Sampling is one of the most critical activities that occur in every project. The problem is that most of us don’t get it right. This article will attempt to explain the fundamentals of sampling, why it is essential to understand these concepts, and some practical considerations to think about.

Let’s start by understanding what we mean by a representative sample. A sample is representative of a larger population that is of interest to us. The sample, therefore, must reflect the aspects of the population of interest. Consider a group of 36 children, of which 18 are boys, and 18 are girls. A representative sample of ten based on gender alone would be five boys and five girls. A non-representative sample would be ten boys. Finding a representative sample will become problematic if we add ethnicity to the mix.

From a statistical point of view, a representative sample is a random sample drawn from a population such that observed values selected have the same distribution as the population. When samples are not representative of the population, statistical inferences are not valid.

Homogeneity is a term used to describe the similarity or sameness of specified characteristics of the members of the targeted population and is important when conducting stratified sampling.

Bias is another concept that can affect sampling, allowing some members of the targeted population to be less likely included than others.
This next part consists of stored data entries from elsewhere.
-- ==== Sys2Proof/Machine/Matrix.lean ====
section
/-!
DEFINITION. The matrix unit, the accumulator tiles and the control thread's barrier instructions: opcodes 0xD0 to 0xD6 and their
device steps (R301, R302, R427 to R441).
-/
namespace Sys2Proof.Machine

/-! ### Descriptors (R428) -/

/-- CORE of a descriptor, as the core it names in the issuer's quad. -/
def Env.coreIn (e : Env) (v : Nat) : Nat := e.core / 4 * 4 + bits v 61 60

/-- The thread's workgroup occupies a core. -/
def Env.occupies (e : Env) (core : Nat) : Bool := decide (e.wg.coreAt 0 ≤ core) && decide (core < e.wg.coreAt 0 + e.wg.ncores)

/-- The live group of %group `n` of a workgroup on a core (R430). -/
def State.groupOn (s : State) (wid core n : Nat) : Option (Nat × Group) :=
  s.groups.find? fun (_, g) => g.wg == wid && g.core == core && g.idx == n && g.st != .ended

/-- The group an outstanding mma reads (R433): a group that has ended is read as it was when it ended. -/
def State.operandOf (s : State) (wid core n : Nat) : Option (Nat × Group) :=
  match s.groupOn wid core n with
  | some g => some g
  | none => s.groups.find? fun (_, g) => g.wg == wid && g.core == core && g.idx == n

/-- Element formats of a fragment (R428): bits per element. -/
def fragWidth (f : Nat) : Nat := if f ≤ 1 then 16 else if f = 5 then 4 else 8

/-- FMT values form a pair (R429): K, and whether a scale may be used. -/
def fragPair (a b : Nat) : Option (Nat × Bool) :=
  if (a = 0 ∧ b = 0) ∨ (a = 1 ∧ b = 1) then some (16, false)
  else if (a = 2 ∨ a = 3) ∧ (b = 2 ∨ b = 3) then some (32, true)
  else if a = 4 ∧ b = 4 then some (32, false)
  else if a = 5 ∧ b = 5 then some (64, true)
  else none

/-- One half of a scale descriptor is used (R428). -/
def halfUsed (h : Nat) : Bool := bitAt h 31

/-- A register operand of a matrix word: the core it names, its group, its first register and their count. -/
structure RegUse where
  core : Nat
  group : Nat
  reg : Nat
  count : Nat

/-- The fragment or register destination of a descriptor. -/
def Env.regUse (e : Env) (v n : Nat) : RegUse := ⟨e.coreIn v, bits v 43 32, v % 256, n⟩

/-- The scale register of a used half. -/
def Env.scaleUse (e : Env) (h : Nat) : RegUse := ⟨e.core / 4 * 4 + bits h 29 28, bits h 27 16, h % 256, 1⟩

/-- The checks of R430 on register operands on core `x`, in the order of R46. -/
def State.regUseCheck (s : State) (e : Env) (x : Nat) (us : List RegUse) : Option Cause :=
  let of := fun (u : RegUse) => s.groupOn e.wid x u.group
  if us.any fun u => u.core != x || (match of u with | some (_, g) => decide (g.regs < u.reg + u.count) | none => false) then
    some .illegalEncoding
  else if !e.occupies x || us.any fun u => match of u with
      | some (_, g) => g.width != 32
      | none => true then some .permission
  else none

/-- The checks of `mma` (R428 to R430). -/
def State.mmaCheck (s : State) (e : Env) (ca cb cs : Nat) : Option Cause :=
  match fragPair (bits ca 55 52) (bits cb 55 52) with
  | none => some .illegalEncoding
  | some (_, scale) =>
    let halves := [cs % 2^32, cs / 2^32].filter halfUsed
    if (!scale && cs != 0) || ca % 8 != 0 || cb % 8 != 0 then some .illegalEncoding
    else s.regUseCheck e (e.coreIn ca) ([e.regUse ca 8, e.regUse cb 8] ++ halves.map e.scaleUse)

/-! ### Tiles (R432) -/

/-- The physical tile bound to acc N of a workgroup's control thread on a core. -/
def State.tileOf (s : State) (wid core n : Nat) : Option Nat :=
  (List.range 32).find? fun i =>
    let t := s.acc core i
    t.wg == wid && t.acc == n && (t.st == .bound || t.st == .draining)

/-- The Unbind event of acc N. A tile that is Free by it takes no more of the mma operations issued into it: they name tile 32, which is none
(log entry 129). -/
def State.unbindAcc (s : State) (wid core n : Nat) : State :=
  match s.tileOf wid core n with
  | none => s
  | some i =>
    let s := s.modAcc core i fun t => t.unbind wid
    if (s.acc core i).st == .free then
      { s with mmas := s.mmas.map fun (m : MmaOp) => if m.core == core && m.tile == i then { m with tile := 32 } else m }
    else s

/-- The Settle event of a drain. -/
def AccTile.settle (t : AccTile) : AccTile :=
  let n := t.pending - 1
  if n = 0 then { t with pending := 0, st := if t.st == .orphan then .free else .bound } else { t with pending := n }

/-- The Drain event. -/
def AccTile.drain (t : AccTile) : AccTile := { t with pending := t.pending + 1, st := .draining }

/-- A workgroup's operations proceed: its context is Active, or stopping (R52). -/
def State.unitRuns (s : State) (wid : Nat) : Bool :=
  let c := s.ctx (s.cxOfWg wid)
  (c.st == .active && !c.restoring) || c.st == .preempting

/-- The next mma of a core's matrix unit: the oldest that is not held, of a context that is not saved (R431, R434, R52). -/
def State.nextMma (s : State) (core : Nat) : Option MmaOp := s.mmas.find? fun m => m.core == core && !m.heldBy && s.unitRuns m.wg

/-- mma operations of a workgroup that wait for the matrix unit of a core: all but one that the unit is executing (R431). -/
def State.mmaWaiting (s : State) (wid core : Nat) : Nat :=
  (s.mmas.filter fun m => m.core == core && !m.heldBy && m.wg == wid).length - (if ((s.nextMma core).map fun m => m.wg) == some wid then 1 else 0)

/-- A cause of the control thread. -/
def State.ctlTrap (s : State) (e : Env) (c : Cause) : Out := .next (s.raiseAct e c)

/-- Tiles of a core that belong to saved control threads whose context is being restored (R440). -/
def State.tilesDue (s : State) (core : Nat) : Nat :=
  s.cts.foldl (fun n x => if (s.ctx (s.cxOfWg x.1)).restoring then n + (x.2.savedAccs.filter fun t => t.1 == core).length else n) 0

/-- The Free tile that an mma takes: none where a restore needs those that are left (R440). -/
def State.spareTile (s : State) (core : Nat) : Option Nat :=
  if ((List.range 32).filter fun i => (s.acc core i).st == .free).length ≤ s.tilesDue core then none else s.freeTile core

/-- `mma` (R430 to R432): the binding at issue; the sum is deferred. -/
def execMma (n : Nat) (a b sv : Src) (new : Bool) (s : State) : Out :=
  s.word (.mma n a b sv new) fun e s =>
    let ca := e.n .i64 a 0
    let cb := e.n .i64 b 0
    match s.mmaCheck e ca cb (e.n .i64 sv 0) with
    | some c => s.ctlTrap e c
    | none =>
      let x := e.coreIn ca
      -- behind operations that are held, it is held as they are (R431, R434)
      let held := s.mmas.any fun m => m.wg == e.wid && m.heldBy
      let op := fun (s : State) (i : Nat) =>
        let m : MmaOp := ⟨s.nextId, e.wid, x, i, e.src .i64 a 0, e.src .i64 b 0, e.src .i64 sv 0, e.lane0.pc, e.lane0.hdr, held⟩
        ({ s with nextId := s.nextId + 1, mmas := s.mmas ++ [m] }.finish e (done e.act))
      if 4 ≤ s.mmaWaiting e.wid x then .next s.tick
      else match if new then none else s.tileOf e.wid x n with
        | some i => if (s.acc x i).st == .draining then .next s.tick else .next (op s i)
        | none => match s.spareTile x with
          | none => .next s.tick
          | some i => .next (op ((s.unbindAcc e.wid x n).modAcc x i fun _ => ⟨.bound, 0, e.wid, n, []⟩) i)

/-! ### The matrix sum (R301, R302, R431) -/

/-- An element of a fragment as an exact value. -/
def fragValue (f x : Nat) : Fp :=
  match f with
  | 0 => Fmt.bf16.unpack x
  | 1 => Fmt.f16.unpack x
  | 2 => Fmt.e4m3.unpack x
  | 3 => Fmt.e5m2.unpack x
  | 4 => ofInt (sgn 8 x)
  | _ => Fmt.e2m1.unpack x

/-- Element `k` of row `i` of a fragment in a group's window. -/
def fragElem (g : Group) (f reg i k : Nat) : Fp :=
  let b := fragWidth f
  let e := 32 / b
  fragValue f ((tabGet g.win 0 ((reg + k / e) * g.width + i)).toNat / 2^(b * (k % e)) % 2^b)

/-- The value times 2^x; NaN when the scale is NaN (R302). -/
def Fp.scale (p : Fp) (x : Option Int) : Fp :=
  match x, p with
  | none, _ => .nan
  | some d, .fin n m e => .fin n m (e + d)
  | some _, p => p

/-- The exponent of a scale register's byte (R280, R431): 0 where the half is not used, none for NaN. -/
def scaleExp (g : Option Group) (h i blk : Nat) : Option Int :=
  if !halfUsed h then some 0
  else match g with
    | none => some 0
    | some g =>
      let v := (tabGet g.win 0 ((h % 256) * g.width + i)).toNat / 256^blk % 256
      if v = 255 then none else some ((v : Int) - 127)

/-- One element of the updated accumulator (R301). -/
def mmaElem (acc : W32) (ps : List Fp) (levels : Nat) : W32 :=
  BitVec.ofNat 32 (Fmt.f32.sum .rn false [Fmt.f32.unpack acc.toNat, treeSum levels ps])

/-- The tile after an mma whose groups are live. -/
def mmaTile (m : MmaOp) (old : Tab W32) (ga gb : Group) (sa sb : Option Group) : Tab W32 :=
  let ca := m.ca.toNat
  let cb := m.cb.toNat
  let fa := bits ca 55 52
  let fb := bits cb 55 52
  let k := ((fragPair fa fb).map Prod.fst).getD 0
  let ha := m.cs.toNat % 2^32
  let hb := m.cs.toNat / 2^32
  let row := fun (g : Group) (sg : Option Group) (f r h i : Nat) => (List.range k).map fun j =>
    (fragElem g f r i j).scale (scaleExp sg h i (j / 32))
  let as := (List.range 32).map fun i => row ga sa fa (ca % 256) ha i
  let bs := (List.range 32).map fun j => row gb sb fb (cb % 256) hb j
  (List.range 1024).map fun x =>
    (x, mmaElem (tabGet old 0 x) (((nth as (x / 32) []).zip (nth bs (x % 32) [])).map fun p => p.1.mul p.2) (Nat.log2 k))

/-- Free elements: what the tile holds where the workgroup has no such group (no issued mma meets this, R430). -/
def State.freeTab (s : State) : Nat → Nat → Tab W32 × State
  | _, 0 => ([], s)
  | k, n + 1 =>
    let (v, s) := s.free
    let (t, s) := s.freeTab (k + 1) n
    ((k, lo32 v) :: t, s)

/-- An operand of mma `id` cannot be read yet: it lies in a recorded range (R207), or a long-latency result of a word before the mma is still to
come to it (R433: `bararr` follows it). -/
def State.operandHeld (s : State) (id core : Nat) (g : Option (Nat × Group)) (reg n : Nat) : Bool :=
  match g with
  | none => false
  | some (gid, g) => g.st != .ended && (s.rangeHit core (g.base + 4 * reg * g.width) (g.base + 4 * (reg + n) * g.width)
      || s.pend.any fun p => decide (p.id < id) && sameGroup p.ag (.strand gid 0)
        && p.writes.any fun w => match w with | .vreg r _ _ => decide (reg ≤ r) && decide (r < reg + n) | _ => false)

/-- MMA_END (R431): the matrix unit finishes the oldest mma of the core, and its tile is updated. -/
def execMmaEnd (core : Nat) (s : State) : Out :=
  match s.nextMma core with
  | none => s.noEvent
  | some m =>
    let ga := s.operandOf m.wg core (bits m.ca.toNat 43 32)
    let gb := s.operandOf m.wg core (bits m.cb.toNat 43 32)
    let ha := m.cs.toNat % 2^32
    let hb := m.cs.toNat / 2^32
    let sa := if halfUsed ha then s.operandOf m.wg core (bits ha 27 16) else none
    let sb := if halfUsed hb then s.operandOf m.wg core (bits hb 27 16) else none
    if s.operandHeld m.id core ga (m.ca.toNat % 256) 8 || s.operandHeld m.id core gb (m.cb.toNat % 256) 8
        || s.operandHeld m.id core sa (ha % 256) 1 || s.operandHeld m.id core sb (hb % 256) 1 then s.noEvent
    else
      let (d, s) := match ga, gb, !(halfUsed ha) || sa.isSome, !(halfUsed hb) || sb.isSome with
        | some a, some b, true, true => (mmaTile m (s.acc core m.tile).data a.2 b.2 (sa.map Prod.snd) (sb.map Prod.snd), s)
        | _, _, _, _ => s.freeTab 0 1024
      let s := if m.tile < 32 then s.modAcc core m.tile fun t => { t with data := d } else s
      .next ({ s with mmas := s.mmas.filter fun x => x.id != m.id }.count (s.cxOfWg m.wg) core 2 1)

/-! ### Residue mismatches (R434) -/

/-- The control thread raises RESIDUE for a failing mma (R434): TPC is the mma's word, TADDR where the thread stopped. -/
def State.raiseResidue (s : State) (wid : Nat) (pc : Nat) : State :=
  let s := s.unwait (.ctl wid)
  let s := s.modCt wid fun c =>
    let l := c.unit.lane 0
    let l := { (l.withdraw.park .residue (BitVec.ofNat 64 l.pc) 2) with tpc := BitVec.ofNat 64 pc }
    { c with due := false, unit := { c.unit with lanes := [l], stall := none } }
  s.resettle (.ctl wid) 0 true

/-- A control thread that waits where R434 withdraws the wait, or does not wait, stops at once. -/
def Lane.stopsNow (l : Lane) : Bool :=
  match l.wait with
  | none => true
  | some (.bar _ _ _) => true
  | _ => false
In addition, the process used to collect the sample is non-random, where each member of the population does not have the same probability of being selected.

Other essential sampling concepts are:

- Accuracy refers to how close the sample statistic is to the population parameter and is measured by the margin of error.
- Precision refers to how close estimates from different samples are to each other and is inversely related to the standard error.
- The margin of error refers to the maximum expected difference between the sample estimate of the population parameter and the true population parameter. The margin of error is equal to one-half of the width of the confidence interval.
- The sampling frame is a complete list of the target population members from which a sample is drawn.
- Strata is a mutually exclusive segment of the target population that is defined by one or more characteristics.

From a practical standpoint, here are some things to consider:

- Unless we can collect EVERY instance of process observation, we are forced to sample the output of the process
- The goal is that our sample is representative of the population
- In determining a reasonable sampling plan, we need to consider
- Cost to collect the data
- The variation in the process output
- What is the purpose of this data collection (baseline, improvement comparison, screening variation sources)
- What issues or barriers could we run into?
- What are some of the potential sources of variation and their frequency?